-- ==== Sys2Proof/Machine/ClipEvents.lean ====
section
/-! DEFINITION. The events of the sound clips and the program gain (R158 to R166). -/

namespace Sys2Proof.Machine

/-- A class S sample word returns (R158, R159, R161, R195). -/
def execSampleWordReturned (s : State) : Result := .next (live endSampleRead s)

/-- A sample is due (R159 to R162). -/
def execSampleDue (s : State) : Result := .next (live dueSample s)

/-- A 1 ms tick of the gain ramp (R166). -/
def execGainRampTick (s : State) : Result := .next (live gainTickNow s)

end Sys2Proof.Machine
end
- - -
Task objective
Beginning at the line that holds "to R162). -/", write out word for word each line through the end of the records.

Task solution
/-- A sample is due (R159 to R162). -/
def execSampleDue (s : State) : Result := .next (live dueSample s)

/-- A 1 ms tick of the gain ramp (R166). -/
def execGainRampTick (s : State) : Result := .next (live gainTickNow s)

end Sys2Proof.Machine
end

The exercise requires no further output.